4. Technische gegevens
Aansluiting op het net 230V ~ 50 Hz
Opgenomen vermogen 1000 watt
Wateropbrengst max. 3800 l/u
Opvoerhoogte max. 43 m
Opvoerdruk max. 0,43 MPa (4,3 bar)
Aanzuighoogte max.: 8 m
Druk- en zuigaansluiting ca. 33,3 mm (R1IG)
Watertemperatuur max. 35°C
Inhoud van het reservoir: 20 l
Inschakeldruk bij ca.: 0,15 MPa (1,5 bar)

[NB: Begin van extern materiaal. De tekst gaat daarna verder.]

/-- Refutes O55, in its clause that a request that waits afterwards waited before or is what its requester now waits for.
The dispatch of the READMIT reports the EXCLUDE, and with it the walk goes on: it takes the last report place and asks
for the next field. When the dispatch has been taken the walk goes on again and, with no place left, waits for one; the
request for the next field stays at the arbiter behind the report's write. -/
theorem not_requestsStayUntilTheyComplete : ¬ Obligations.RequestsStayUntilTheyComplete := by
  unfold Obligations.RequestsStayUntilTheyComplete
  intro h
  have hwaits : (State.finish claimingReadmit (claimingReadmit.takenDone true)).port.waitWalk =
      some (readRequest .nextField 0x1088 8) := by decide +kernel
  have hwalk : (State.finish claimingReadmit (claimingReadmit.takenDone true)).chain.walk = .awaitFetch := by
    decide +kernel
  obtain ⟨-, -, hcomes, -⟩ := h claimingReadmit _ (.takenWrite true) rfl
  obtain hbefore | ⟨⟨hreading, -⟩, -⟩ := hcomes .walk _ hwaits
  · have hnone : claimingReadmit.port.waitWalk = none := rfl
    exact absurd (hnone.symm.trans hbefore) (by decide)
  · exact absurd (hwalk.symm.trans hreading) (by decide)

end Sys2Proof.Machine
end

section
/-! PROOFS. The link engines' requests and answers: what a link's data queue makes of a data entry and of a RETRY
answer, the gates with their EPOCH exchange, and the membership unit's requests at a link. -/

open Sys2Proof Sys2Proof.Machine

namespace Sys2Proof.Machine

/-! ### Completion in two cases -/

/-- A command that completes at one state where a condition holds, and at another where it does not. -/
theorem completes_ite {p : Prop} [Decidable p] {c : Instr} {s u v : State} (hu : p → Completes c s u)
    (hv : ¬ p → Completes c s v) : if p then Completes c s u else Completes c s v := by
  split
  next h => exact hu h
  next h => exact hv h

/-! ### The data queue (R125, R130) -/

/-- A link takes data entries when it is UP and its member is in service. -/
theorem State.takesEntries_iff (s : State) (m : LinkId) :
    s.takesEntries m = true ↔ (s.link m).state = .up ∧ (s.member m).health ≠ .fenced := by
  rw [State.takesEntries, Health.inService_eq, Bool.and_eq_true, beq_iff_eq, decide_eq_true_iff]

/-- What a retransmission does not stand behind: an unmarked entry, or one of its own group with a higher sequence
(R125). -/
theorem DataEntry.ahead_eq_false_iff (g : GroupId) (seq : Seq) (e : DataEntry) :
    e.ahead g seq = false ↔ e.retransmission = false ∨ (e.group = g ∧ seq < e.seq) := by
  rw [DataEntry.ahead, Bool.and_eq_false_iff, Bool.not_eq_false', Bool.and_eq_true, beq_iff_eq, decide_eq_true_iff]

/-- A retransmission's place: behind the entries ahead of it, before the first that is not. -/
theorem placeRetransmission_append {e : DataEntry} {front back : List DataEntry}
    (hfront : front.all (DataEntry.ahead e.group e.seq) = true)
    (hback : ∀ d, back.head? = some d → d.ahead e.group e.seq = false) :
    placeRetransmission e (front ++ back) = front ++ e :: back := by
  have hstop : back.takeWhile (DataEntry.ahead e.group e.seq) = [] := by
    cases back with
    | nil => rfl
    | cons d rest => rw [List.takeWhile_cons, hback d rfl]; rfl
  have htake : (front ++ back).takeWhile (DataEntry.ahead e.group e.seq) = front := by
    rw [List.takeWhile_append_of_pos (List.all_eq_true.1 hfront), hstop, List.append_nil]
  rw [placeRetransmission, htake, List.drop_left]

/-- DATA_ENTRY completes at what the link makes of the entry. -/
theorem dataEntry_completes {s u : State} {m : LinkId} {i : SlotId} {g : GroupId} {seq : Seq} (hs : s.mirrorSound)
    (hu : (s.taken (.dataEntry m i g seq)).takeDataEntry m i g seq = u) : Completes (.dataEntry m i g seq) s u :=
  completes_operation _ hs rfl (by simp) hu

/-- RETRY_ANSWER completes at what the link makes of the answer. -/
theorem retryAnswer_completes {s u : State} {m : LinkId} {i : SlotId} {g : GroupId} {seq : Seq} {retry : Bool}
    (hs : s.mirrorSound)
    (hu : (s.taken (.retryAnswer m i g seq retry)).takeRetryAnswer m i g seq retry = u) :
    Completes (.retryAnswer m i g seq retry) s u :=
  completes_operation _ hs rfl (by simp) hu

Uitschakeldruk bij ca.: 0,3 MPa (3 bar)
5. Vóór ingebruikneming
5.1 Aansluiting van de zuigleiding
In principe raden wij het gebruik van een voorfilter en
van een zuiggarnituur met zuigslang, zuigkorf en
terugslagklep aan om lange heraanzuigtijden en een
onnodige beschadiging van de pomp door stenen en
vaste vreemde voorwerpen te verhinderen.
De diameter van de zuigleiding, slang of buis,
moet minstens ca. 19 mm (3/4 duim) bedragen;
bij een zuighoogte van meer dan 5 m wordt ca.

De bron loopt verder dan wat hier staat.